Answer with the exact lines of the following material from the one containing "r.parts.any fun q" through the one containing "has its written", both end lines included.

BEGIN AVAILABLE DATA

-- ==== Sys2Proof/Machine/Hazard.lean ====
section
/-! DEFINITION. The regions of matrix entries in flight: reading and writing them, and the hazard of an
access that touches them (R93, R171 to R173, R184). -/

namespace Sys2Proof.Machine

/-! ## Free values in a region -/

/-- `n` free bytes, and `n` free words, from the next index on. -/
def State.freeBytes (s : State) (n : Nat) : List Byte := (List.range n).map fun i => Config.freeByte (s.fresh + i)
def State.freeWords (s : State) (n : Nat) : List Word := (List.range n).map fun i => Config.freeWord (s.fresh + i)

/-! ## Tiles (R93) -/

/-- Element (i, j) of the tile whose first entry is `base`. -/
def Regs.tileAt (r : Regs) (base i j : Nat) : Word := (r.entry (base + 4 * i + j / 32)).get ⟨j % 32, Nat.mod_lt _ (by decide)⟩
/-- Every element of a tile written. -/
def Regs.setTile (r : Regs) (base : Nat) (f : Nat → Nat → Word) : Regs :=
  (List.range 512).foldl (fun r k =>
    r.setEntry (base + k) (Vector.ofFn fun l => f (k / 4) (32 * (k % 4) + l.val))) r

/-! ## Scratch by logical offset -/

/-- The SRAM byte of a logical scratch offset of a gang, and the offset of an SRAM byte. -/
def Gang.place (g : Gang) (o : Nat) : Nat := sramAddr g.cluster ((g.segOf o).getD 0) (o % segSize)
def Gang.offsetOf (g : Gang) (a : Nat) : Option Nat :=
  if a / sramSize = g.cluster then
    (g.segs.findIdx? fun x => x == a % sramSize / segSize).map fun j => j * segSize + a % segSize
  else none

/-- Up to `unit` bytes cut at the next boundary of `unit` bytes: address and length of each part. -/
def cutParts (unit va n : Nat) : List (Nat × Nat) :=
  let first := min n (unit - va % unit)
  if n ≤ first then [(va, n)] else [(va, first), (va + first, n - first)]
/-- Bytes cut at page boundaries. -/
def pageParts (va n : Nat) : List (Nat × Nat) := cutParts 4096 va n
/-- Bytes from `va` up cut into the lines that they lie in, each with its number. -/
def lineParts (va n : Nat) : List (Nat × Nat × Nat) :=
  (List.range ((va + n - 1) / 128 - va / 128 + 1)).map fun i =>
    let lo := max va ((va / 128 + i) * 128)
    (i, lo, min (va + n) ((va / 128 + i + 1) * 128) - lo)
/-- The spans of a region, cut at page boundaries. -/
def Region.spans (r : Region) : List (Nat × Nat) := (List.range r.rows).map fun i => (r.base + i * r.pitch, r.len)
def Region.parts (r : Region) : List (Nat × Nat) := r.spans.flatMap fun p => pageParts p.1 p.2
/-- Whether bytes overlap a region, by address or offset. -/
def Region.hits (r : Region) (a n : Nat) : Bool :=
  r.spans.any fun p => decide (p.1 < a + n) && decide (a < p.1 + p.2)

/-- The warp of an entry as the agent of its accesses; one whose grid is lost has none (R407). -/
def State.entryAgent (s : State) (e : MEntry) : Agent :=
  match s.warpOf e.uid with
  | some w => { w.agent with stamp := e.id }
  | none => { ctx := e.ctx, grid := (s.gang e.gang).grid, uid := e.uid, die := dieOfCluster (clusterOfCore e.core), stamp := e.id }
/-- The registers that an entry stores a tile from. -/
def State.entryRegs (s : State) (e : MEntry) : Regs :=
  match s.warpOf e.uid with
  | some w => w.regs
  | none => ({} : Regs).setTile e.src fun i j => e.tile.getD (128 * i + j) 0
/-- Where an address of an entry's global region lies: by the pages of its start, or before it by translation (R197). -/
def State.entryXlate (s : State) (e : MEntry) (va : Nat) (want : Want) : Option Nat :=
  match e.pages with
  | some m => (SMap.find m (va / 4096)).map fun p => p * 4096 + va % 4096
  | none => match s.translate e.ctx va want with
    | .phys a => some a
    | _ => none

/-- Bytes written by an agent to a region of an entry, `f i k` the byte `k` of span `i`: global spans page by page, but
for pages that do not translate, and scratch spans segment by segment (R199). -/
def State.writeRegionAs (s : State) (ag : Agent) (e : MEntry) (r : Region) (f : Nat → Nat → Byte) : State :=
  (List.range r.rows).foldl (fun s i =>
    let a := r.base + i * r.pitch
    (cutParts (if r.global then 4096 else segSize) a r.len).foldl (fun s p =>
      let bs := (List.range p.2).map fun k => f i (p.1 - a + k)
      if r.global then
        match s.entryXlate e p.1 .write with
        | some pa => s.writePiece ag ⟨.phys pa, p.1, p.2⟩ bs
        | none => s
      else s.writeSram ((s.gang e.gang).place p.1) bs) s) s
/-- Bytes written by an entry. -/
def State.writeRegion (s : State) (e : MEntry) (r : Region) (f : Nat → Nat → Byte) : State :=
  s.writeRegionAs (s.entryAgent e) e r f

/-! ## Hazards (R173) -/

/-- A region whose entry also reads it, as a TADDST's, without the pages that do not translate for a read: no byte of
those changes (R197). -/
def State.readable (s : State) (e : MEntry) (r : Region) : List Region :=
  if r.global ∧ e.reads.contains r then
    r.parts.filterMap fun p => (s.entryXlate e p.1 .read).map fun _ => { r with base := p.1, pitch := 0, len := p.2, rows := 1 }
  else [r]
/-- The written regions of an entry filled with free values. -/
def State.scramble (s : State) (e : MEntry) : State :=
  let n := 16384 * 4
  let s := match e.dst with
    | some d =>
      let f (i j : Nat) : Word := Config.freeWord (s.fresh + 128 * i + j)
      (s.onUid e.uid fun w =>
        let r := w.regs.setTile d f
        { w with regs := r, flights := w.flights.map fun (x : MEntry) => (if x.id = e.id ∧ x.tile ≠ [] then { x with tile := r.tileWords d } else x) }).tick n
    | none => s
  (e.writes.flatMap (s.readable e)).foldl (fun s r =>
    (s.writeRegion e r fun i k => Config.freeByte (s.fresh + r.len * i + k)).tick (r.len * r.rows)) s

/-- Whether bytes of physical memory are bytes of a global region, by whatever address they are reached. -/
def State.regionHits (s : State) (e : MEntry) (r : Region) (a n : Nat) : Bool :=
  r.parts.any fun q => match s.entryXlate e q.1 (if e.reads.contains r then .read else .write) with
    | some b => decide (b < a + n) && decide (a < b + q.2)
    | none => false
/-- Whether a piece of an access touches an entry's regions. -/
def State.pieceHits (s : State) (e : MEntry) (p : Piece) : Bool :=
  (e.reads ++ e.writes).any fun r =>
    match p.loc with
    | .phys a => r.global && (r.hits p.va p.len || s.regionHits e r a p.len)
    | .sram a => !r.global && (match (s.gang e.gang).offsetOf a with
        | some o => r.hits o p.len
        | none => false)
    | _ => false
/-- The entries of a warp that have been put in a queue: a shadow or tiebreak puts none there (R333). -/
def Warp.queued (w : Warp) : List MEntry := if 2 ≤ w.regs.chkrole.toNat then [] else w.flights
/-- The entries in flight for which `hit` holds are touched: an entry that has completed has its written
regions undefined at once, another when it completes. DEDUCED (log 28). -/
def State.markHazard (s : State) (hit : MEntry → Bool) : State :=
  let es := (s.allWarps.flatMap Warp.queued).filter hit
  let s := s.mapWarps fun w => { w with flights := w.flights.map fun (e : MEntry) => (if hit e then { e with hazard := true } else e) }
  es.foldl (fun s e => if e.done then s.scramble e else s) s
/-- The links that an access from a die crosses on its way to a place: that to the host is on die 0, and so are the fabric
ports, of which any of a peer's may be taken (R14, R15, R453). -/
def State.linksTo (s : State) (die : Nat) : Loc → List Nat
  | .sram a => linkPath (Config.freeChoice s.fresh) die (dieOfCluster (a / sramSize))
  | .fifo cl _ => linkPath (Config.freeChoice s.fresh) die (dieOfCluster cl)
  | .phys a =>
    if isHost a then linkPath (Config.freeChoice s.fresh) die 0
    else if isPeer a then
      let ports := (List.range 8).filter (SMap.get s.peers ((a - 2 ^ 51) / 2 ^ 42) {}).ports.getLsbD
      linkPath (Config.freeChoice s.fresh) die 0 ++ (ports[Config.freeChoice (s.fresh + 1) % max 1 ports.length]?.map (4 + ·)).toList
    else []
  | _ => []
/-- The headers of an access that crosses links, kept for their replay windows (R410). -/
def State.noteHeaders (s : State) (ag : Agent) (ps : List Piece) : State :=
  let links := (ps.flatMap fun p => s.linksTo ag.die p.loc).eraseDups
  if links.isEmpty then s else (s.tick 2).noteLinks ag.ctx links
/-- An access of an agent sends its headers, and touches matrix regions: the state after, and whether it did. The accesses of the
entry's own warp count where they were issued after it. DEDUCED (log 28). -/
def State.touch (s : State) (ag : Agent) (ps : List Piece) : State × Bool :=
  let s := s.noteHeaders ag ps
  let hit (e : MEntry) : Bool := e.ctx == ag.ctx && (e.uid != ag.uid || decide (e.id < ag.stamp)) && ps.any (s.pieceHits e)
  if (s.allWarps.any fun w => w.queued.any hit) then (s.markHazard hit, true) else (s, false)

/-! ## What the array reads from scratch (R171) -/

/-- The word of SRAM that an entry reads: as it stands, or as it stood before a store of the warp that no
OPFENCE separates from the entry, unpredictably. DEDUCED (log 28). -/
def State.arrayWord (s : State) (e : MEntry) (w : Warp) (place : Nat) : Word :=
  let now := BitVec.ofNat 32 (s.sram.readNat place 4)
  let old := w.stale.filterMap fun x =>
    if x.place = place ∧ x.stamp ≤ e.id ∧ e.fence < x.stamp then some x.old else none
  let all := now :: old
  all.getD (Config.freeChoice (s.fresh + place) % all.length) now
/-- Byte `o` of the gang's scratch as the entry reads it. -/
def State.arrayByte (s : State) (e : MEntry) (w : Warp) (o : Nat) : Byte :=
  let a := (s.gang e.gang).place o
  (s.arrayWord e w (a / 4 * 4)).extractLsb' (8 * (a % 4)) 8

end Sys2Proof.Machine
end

END AVAILABLE DATA
BEGIN AVAILABLE DATA

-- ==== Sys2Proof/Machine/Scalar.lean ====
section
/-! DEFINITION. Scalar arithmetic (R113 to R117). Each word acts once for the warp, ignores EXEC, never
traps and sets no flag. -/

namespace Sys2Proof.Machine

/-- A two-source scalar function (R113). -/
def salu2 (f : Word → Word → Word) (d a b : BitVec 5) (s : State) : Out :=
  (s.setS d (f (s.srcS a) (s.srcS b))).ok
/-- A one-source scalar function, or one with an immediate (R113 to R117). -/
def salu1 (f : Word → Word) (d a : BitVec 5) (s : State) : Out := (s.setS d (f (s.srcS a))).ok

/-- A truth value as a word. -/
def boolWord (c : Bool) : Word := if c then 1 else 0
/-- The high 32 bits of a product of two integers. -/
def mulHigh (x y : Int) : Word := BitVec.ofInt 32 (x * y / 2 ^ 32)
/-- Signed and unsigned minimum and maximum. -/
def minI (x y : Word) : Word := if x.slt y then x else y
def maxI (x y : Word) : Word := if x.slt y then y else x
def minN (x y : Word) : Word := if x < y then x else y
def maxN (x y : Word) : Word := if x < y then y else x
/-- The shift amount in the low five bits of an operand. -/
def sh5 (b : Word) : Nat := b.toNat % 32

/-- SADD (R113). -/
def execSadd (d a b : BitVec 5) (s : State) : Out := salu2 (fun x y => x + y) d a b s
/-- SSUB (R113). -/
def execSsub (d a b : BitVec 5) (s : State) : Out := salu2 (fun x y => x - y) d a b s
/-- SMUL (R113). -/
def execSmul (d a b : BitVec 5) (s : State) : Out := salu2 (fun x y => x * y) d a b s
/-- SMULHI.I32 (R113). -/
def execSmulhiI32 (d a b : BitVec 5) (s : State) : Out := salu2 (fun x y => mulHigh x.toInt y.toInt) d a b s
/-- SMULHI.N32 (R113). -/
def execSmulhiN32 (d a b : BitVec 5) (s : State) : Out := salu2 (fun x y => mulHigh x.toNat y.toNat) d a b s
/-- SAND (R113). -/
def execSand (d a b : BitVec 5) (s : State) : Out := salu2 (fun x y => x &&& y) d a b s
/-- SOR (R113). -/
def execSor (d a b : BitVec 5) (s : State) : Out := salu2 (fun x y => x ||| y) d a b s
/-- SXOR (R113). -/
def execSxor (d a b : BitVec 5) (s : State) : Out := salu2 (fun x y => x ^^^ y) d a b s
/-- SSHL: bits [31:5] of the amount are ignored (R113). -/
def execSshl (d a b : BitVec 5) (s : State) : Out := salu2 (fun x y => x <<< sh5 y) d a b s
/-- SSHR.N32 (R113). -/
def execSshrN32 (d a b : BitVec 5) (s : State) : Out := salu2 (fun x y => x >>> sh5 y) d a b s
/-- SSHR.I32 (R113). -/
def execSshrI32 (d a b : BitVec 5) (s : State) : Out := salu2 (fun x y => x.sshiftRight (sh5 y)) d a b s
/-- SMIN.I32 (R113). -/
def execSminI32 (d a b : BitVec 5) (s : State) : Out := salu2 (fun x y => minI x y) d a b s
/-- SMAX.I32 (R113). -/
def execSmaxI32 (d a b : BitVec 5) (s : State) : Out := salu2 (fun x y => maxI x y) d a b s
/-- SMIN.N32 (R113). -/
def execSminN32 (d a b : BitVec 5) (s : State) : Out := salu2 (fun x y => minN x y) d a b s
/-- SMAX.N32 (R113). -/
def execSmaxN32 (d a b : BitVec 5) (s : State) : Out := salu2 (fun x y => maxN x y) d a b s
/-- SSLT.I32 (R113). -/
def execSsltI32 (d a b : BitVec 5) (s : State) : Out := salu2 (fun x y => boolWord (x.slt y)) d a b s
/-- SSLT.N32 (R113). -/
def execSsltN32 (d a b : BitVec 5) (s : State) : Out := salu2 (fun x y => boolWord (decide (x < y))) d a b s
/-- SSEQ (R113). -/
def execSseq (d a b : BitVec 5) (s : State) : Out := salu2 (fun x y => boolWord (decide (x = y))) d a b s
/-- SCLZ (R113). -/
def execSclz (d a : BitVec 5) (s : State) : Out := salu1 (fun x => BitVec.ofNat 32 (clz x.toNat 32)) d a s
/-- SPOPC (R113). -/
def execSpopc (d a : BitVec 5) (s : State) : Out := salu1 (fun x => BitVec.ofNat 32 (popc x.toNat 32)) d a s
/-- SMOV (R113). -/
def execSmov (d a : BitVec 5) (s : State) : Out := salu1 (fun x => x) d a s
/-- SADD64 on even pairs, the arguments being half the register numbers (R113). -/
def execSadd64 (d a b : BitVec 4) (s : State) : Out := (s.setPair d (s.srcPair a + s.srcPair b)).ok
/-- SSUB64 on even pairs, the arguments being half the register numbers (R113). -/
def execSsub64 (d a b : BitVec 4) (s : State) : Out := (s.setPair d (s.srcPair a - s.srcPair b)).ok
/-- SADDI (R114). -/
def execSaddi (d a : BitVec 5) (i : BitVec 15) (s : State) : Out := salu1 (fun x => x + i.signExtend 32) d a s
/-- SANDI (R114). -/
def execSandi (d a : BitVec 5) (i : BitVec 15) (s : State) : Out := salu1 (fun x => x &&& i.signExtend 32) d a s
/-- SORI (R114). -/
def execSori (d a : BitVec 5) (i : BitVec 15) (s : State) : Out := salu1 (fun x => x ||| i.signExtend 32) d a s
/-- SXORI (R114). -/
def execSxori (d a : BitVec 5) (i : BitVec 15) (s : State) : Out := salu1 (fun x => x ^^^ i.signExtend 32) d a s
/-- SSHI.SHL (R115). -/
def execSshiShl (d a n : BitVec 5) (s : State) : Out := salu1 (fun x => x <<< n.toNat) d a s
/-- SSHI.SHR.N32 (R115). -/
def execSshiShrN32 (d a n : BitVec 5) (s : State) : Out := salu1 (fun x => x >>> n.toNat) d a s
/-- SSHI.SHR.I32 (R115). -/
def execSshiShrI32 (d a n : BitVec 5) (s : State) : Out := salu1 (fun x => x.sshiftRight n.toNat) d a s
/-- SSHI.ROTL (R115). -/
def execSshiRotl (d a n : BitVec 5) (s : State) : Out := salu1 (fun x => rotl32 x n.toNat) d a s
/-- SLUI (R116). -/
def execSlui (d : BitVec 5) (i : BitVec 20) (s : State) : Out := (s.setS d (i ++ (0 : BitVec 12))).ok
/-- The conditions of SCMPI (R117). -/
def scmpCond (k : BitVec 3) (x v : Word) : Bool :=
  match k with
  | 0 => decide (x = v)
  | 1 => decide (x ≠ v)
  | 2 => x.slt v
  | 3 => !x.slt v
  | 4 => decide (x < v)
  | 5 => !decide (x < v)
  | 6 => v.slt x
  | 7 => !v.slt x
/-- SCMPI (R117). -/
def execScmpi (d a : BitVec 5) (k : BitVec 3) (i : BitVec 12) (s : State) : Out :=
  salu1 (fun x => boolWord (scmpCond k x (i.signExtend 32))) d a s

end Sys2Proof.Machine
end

END AVAILABLE DATA

WRITTEN ANSWER:
  r.parts.any fun q => match s.entryXlate e q.1 (if e.reads.contains r then .read else .write) with
    | some b => decide (b < a + n) && decide (a < b + q.2)
    | none => false
/-- Whether a piece of an access touches an entry's regions. -/
def State.pieceHits (s : State) (e : MEntry) (p : Piece) : Bool :=
  (e.reads ++ e.writes).any fun r =>
    match p.loc with
    | .phys a => r.global && (r.hits p.va p.len || s.regionHits e r a p.len)
    | .sram a => !r.global && (match (s.gang e.gang).offsetOf a with
        | some o => r.hits o p.len
        | none => false)
    | _ => false
/-- The entries of a warp that have been put in a queue: a shadow or tiebreak puts none there (R333). -/
def Warp.queued (w : Warp) : List MEntry := if 2 ≤ w.regs.chkrole.toNat then [] else w.flights
/-- The entries in flight for which `hit` holds are touched: an entry that has completed has its written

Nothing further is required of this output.